The change in net income during the quarter ended June 30, 2025 compared to the previous quarter is attributable to the following:
$1.4 million decrease in non-interest income driven by (i) $0.4 million decrease in banking fees due to lower merchant and international money transfer volumes, partially offset by increased card volumes; (ii) $1.7 million decrease in foreign exchange revenue driven by volume; and (iii) $0.4 million decrease in custody and other administration fees due to lower transaction volumes and assets under custody. This was partially offset by a $0.7 million increase in trust revenue due to annual fee increases, repricing of acquired business relationships, new business, an increase in special fees, and a $0.5 million increase in other non-interest income due to incentives received for new product development;
$0.6 million increase in provision for credit losses as the prior quarter included a net release; and
$1.5 million decrease in non-interest expenses driven by (i) $0.6 million decrease in payroll taxes related to the annual vesting of share compensation occurring in the prior quarter and (ii) $0.7 million decrease in other expenses driven by the provision for a potential legal settlement recognized in the prior quarter.
Non-Core Items 1
Non-core items resulted in expenses, net of gains, of $0.4 million for the second quarter of 2025. Non-core items for the quarter relate mainly to costs recognized related to the group-wide voluntary early retirement and redundancy programs which was executed in Q1 2025 and Q2 2025, respectively.
Management does not believe that comparative period expenses, gains or losses identified as non-core are indicative of the results of operations of the Bank in the ordinary course of business.
BALANCE SHEET COMMENTARY AT JUNE 30, 2025 COMPARED WITH DECEMBER 31, 2024
Total Assets
Total assets of the Bank were $14.2 billion at June 30, 2025, a decrease of $46.4 million from December 31, 2024. The Bank maintained a highly liquid position at June 30, 2025, with $9.2 billion of cash, bank deposits, reverse repurchase agreements and liquid investments representing 64.5% of total assets, compared with 65.3% at December 31, 2024.
Loans Receivable
The loan portfolio totaled $4.6 billion at June 30, 2025, a $0.1 billion decrease compared to December 31, 2024 balances.
The allowance for credit losses at June 30, 2025 totaled $25.7 million, which remained consistent with the December 31, 2024 balance.
The loan portfolio represented 32.3% of total assets at June 30, 2025 (December 31, 2024: 31.4%), while loans as a percentage of total deposits was 35.7% at June 30, 2025 (December 31, 2024: 35.1%).

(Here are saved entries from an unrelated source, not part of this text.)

-- ==== Sys2Proof/Machine/Ops.lean ====
section
/-!
DEFINITION. The named operations over the state that every block uses: reading and writing one record, windows and
routing (R6, R116), saturating counts, timers, the commands on the plant bus (R27) and the outgoing frames of the
supervisory link (R180).
-/

namespace Sys2Proof.Machine

/-! ### Numbering (Table 1-5) -/

/-- Station numbers, ascending. -/
def allStations : List (Fin 48) := List.finRange 48

/-- Branch numbers, ascending. -/
def allBranches : List (Fin 6) := List.finRange 6

/-- Chiller units, ascending. -/
def allUnits : List (Fin 8) := List.finRange 8

/-- Plant bus addresses, ascending. -/
def allAddresses : List (Fin 11) := List.finRange 11

/-- Station numbers from `p` up to 47, then on from 0 to the one before `p` (R80, R84). -/
def ascendFrom (p : Fin 48) : List (Fin 48) :=
  allStations.filter (fun n => decide (p ≤ n)) ++ allStations.filter (fun n => decide (n < p))

/-- Station numbers from `p` down to 0, then on from 47 down to the one after `p` (R101). -/
def descendFrom (p : Fin 48) : List (Fin 48) := (ascendFrom (p + 1)).reverse

/-! ### Records -/

/-- The record of a station. -/
def State.stn (s : State) (n : Fin 48) : Station := s.stations[n.val]

/-- Writes the record of a station. -/
def State.setStn (s : State) (n : Fin 48) (r : Station) : State :=
  { s with stations := s.stations.set n.val r }

/-- Changes the record of a station. -/
def State.updStn (s : State) (n : Fin 48) (f : Station → Station) : State := s.setStn n (f (s.stn n))

/-- Changes every station record by its number. -/
def State.mapStn (s : State) (f : Fin 48 → Station → Station) : State :=
  { s with stations := Vector.ofFn fun n => f n (s.stn n) }

/-- The record of a branch link controller. -/
def State.br (s : State) (b : Fin 6) : Branch := s.branches[b.val]

/-- Writes the record of a branch link controller. -/
def State.setBr (s : State) (b : Fin 6) (r : Branch) : State :=
  { s with branches := s.branches.set b.val r }

/-- Changes the record of a branch link controller. -/
def State.updBr (s : State) (b : Fin 6) (f : Branch → Branch) : State := s.setBr b (f (s.br b))

/-- Changes every branch record. -/
def State.mapBr (s : State) (f : Branch → Branch) : State :=
  { s with branches := Vector.ofFn fun b => f (s.br b) }

/-- The record of a chiller. -/
def State.chiller (s : State) (u : Fin 8) : Chiller := s.chillers[u.val]

/-- Writes the record of a chiller. -/
def State.setChiller (s : State) (u : Fin 8) (c : Chiller) : State :=
  { s with chillers := s.chillers.set u.val c }

/-- The freshness watch of a plant bus address. -/
def State.watch (s : State) (a : Fin 11) : Watch := s.watches[a.val]

/-- Writes the freshness watch of a plant bus address. -/
def State.setWatch (s : State) (a : Fin 11) (w : Watch) : State :=
  { s with watches := s.watches.set a.val w }

/-- The schedule record of a slot. -/
def State.slot (s : State) (i : Fin 96) : SlotRecord := s.schedule[i.val]

/-! ### Windows and routing (R6, R116) -/

/-- Whether a range holds a station number. -/
def Range.holds (r : Range) (n : Nat) : Bool := decide (r.base ≤ n ∧ n ≤ r.limit)

/-- Whether a range, if there is one, holds a station number. -/
def rangeHolds (r : Option Range) (n : Nat) : Bool :=
  match r with
  | some r => r.holds n
  | none => false

/-- Whether a branch's enabled window holds a station number. -/
def State.inWindow (s : State) (b : Fin 6) (n : Fin 48) : Bool :=
  rangeHolds (s.br b).settings.window n.val

/-- The branch that serves a station number, or none while it lies outside every enabled window (R6). -/
def State.branchOf (s : State) (n : Fin 48) : Option (Fin 6) :=
  allBranches.find? fun b => s.inWindow b n

/-- The station numbers inside a branch's window, ascending. -/
def State.windowStations (s : State) (b : Fin 6) : List (Fin 48) :=
  allStations.filter (s.inWindow b)

/-- The ACTIVE stations of a branch's window, ascending. -/
def State.activeIn (s : State) (b : Fin 6) : List (Fin 48) :=
  (s.windowStations b).filter fun n => decide ((s.stn n).state = .active)

/-- Whether a station's branch is LIVE; no while the station is unrouted. -/
def State.branchLive (s : State) (n : Fin 48) : Bool :=
  match s.branchOf n with
  | some b => decide ((s.br b).rest = .live)
  | none => false

/-! ### Counts and timers -/

/-- A count of 0 to 65535 that stays at 65535 once there (R82, R123, R170, R187). -/
def countUp (n : Nat) : Nat := min 65535 (n + 1)

/-- An age in seconds that stays at 65534 s once there (R20, R25). -/
def ageUp (r : DpReading) : DpReading := { r with age := min 65534 (r.age + 1) }

/-- A timer one second later; a running timer whose time is used up stands at 0 s until its expiry is taken. -/
def tickDown (t : Option Nat) : Option Nat := t.map (· - 1)

/-! ### The plant bus (R27) -/

/-- Puts a command on the plant bus, behind those already issued. -/
def State.bus (s : State) (c : BusCommand) : State := { s with busSent := s.busSent ++ [c] }

/-! ### Outgoing frames (R180) -/

/-- Whether an outgoing frame is a notice. -/
def OutFrame.isNotice : OutFrame → Bool
  | .notice _ => true
  | .reply _ _ => false

/-- The notices that wait to be sent. -/
def Link.waitingNotices (l : Link) : List OutFrame := l.waiting.filter OutFrame.isNotice

/-- Issues a frame: it goes on the line when the transmitter is free, and otherwise waits in order of issue. -/
def Link.issue (l : Link) (f : OutFrame) : Link :=
  match l.sending with
  | none => { l with sending := some f }
  | some _ => { l with waiting := l.waiting ++ [f] }

/-- Issues a notice. One issued while 16 wait displaces the oldest waiting notice, and the notice-loss count rises. -/
def Link.issueNotice (l : Link) (n : Notice) : Link :=
  if l.sending.isSome && decide (16 ≤ l.waitingNotices.length) then
    { l with
      waiting := l.waiting.eraseP OutFrame.isNotice ++ [.notice n]
      noticeLosses := countUp l.noticeLosses }
  else l.issue (.notice n)

/-- Issues a notice on the supervisory link. -/
def State.notify (s : State) (n : Notice) : State := { s with link := s.link.issueNotice n }

/-! ### Events -/

/-- An event being handled: the state so far, and whether it has called for a grant pass (R77). -/
structure Event where
  st : State
  pass : Bool
  deriving DecidableEq, Repr

/-- The same event with its state changed. -/
def Event.map (e : Event) (f : State → State) : Event := { e with st := f e.st }

/-- The event calls for a grant pass when the condition holds (R77). -/
def Event.callPass (e : Event) (c : Bool) : Event := { e with pass := e.pass || c }

/-- An event begins, with nothing called for. -/
def State.event (s : State) : Event := ⟨s, false⟩

/-- A card without power does nothing: every event but a cold start leaves it as it is (DESIGN CHOICE, safe:
notes/assumptions/4.md). -/
def whilePowered (f : State → State) (s : State) : Host.Outcome State Fault Refusal :=
  .next (if s.powered then f s else s)

end Sys2Proof.Machine
end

The increase in both ratios was attributable principally to an increase in loan balances, primarily driven by foreign exchange translation as a result of a strengthened Pound Sterling, at June 30, 2025 compared to December 31, 2024.
As at June 30, 2025, the Bank had gross non-accrual loans of $93.3 million, representing 2.0% of total gross loans, an increase of $16.7 million from $76.7 million, or 1.7% of total loans, at December 31, 2024. The increase in non-accrual loans during the six-month period to June 30, 2025 was driven by two residential mortgage facilities in the Channel Islands and UK segment and partially offset by the settlement of a commercial real estate loan facility in Bermuda.
Investment in Securities
The investment portfolio was $5.5 billion at June 30, 2025, which was $0.1 billion lower than the December 31, 2024 balances.
The investment portfolio is made up of high-quality assets with 100% invested in A-or-better-rated securities. The investment book yield was 2.67% during the quarter ended June 30, 2025 compared with 2.68% during the previous quarter. Total net unrealized losses on the available-for-sale portfolio is lower at $120.0 million, an improvement of $43.3 million compared with total net unrealized losses of $163.3 million at December 31, 2024.
Deposits
Average total deposit balances were $12.7 billion for the quarter ended June 30, 2025 which is $0.2 billion higher than the prior quarter, while period end balances as at June 30, 2025 were $12.8 billion, an increase of $0.1 billion compared to December 31, 2024.
Average Balance Sheet 2
(2)
Averages are based upon a daily averages for the periods indicated.
Expand
Assets Under Administration and Assets Under Management
Total assets under administration for the trust and custody businesses were $131.0 billion and $26.9 billion, respectively, at June 30, 2025, while assets under management were $6.3 billion at June 30, 2025. This compares with $131.3 billion, $30.5 billion and $6.0 billion, respectively, at December 31, 2024.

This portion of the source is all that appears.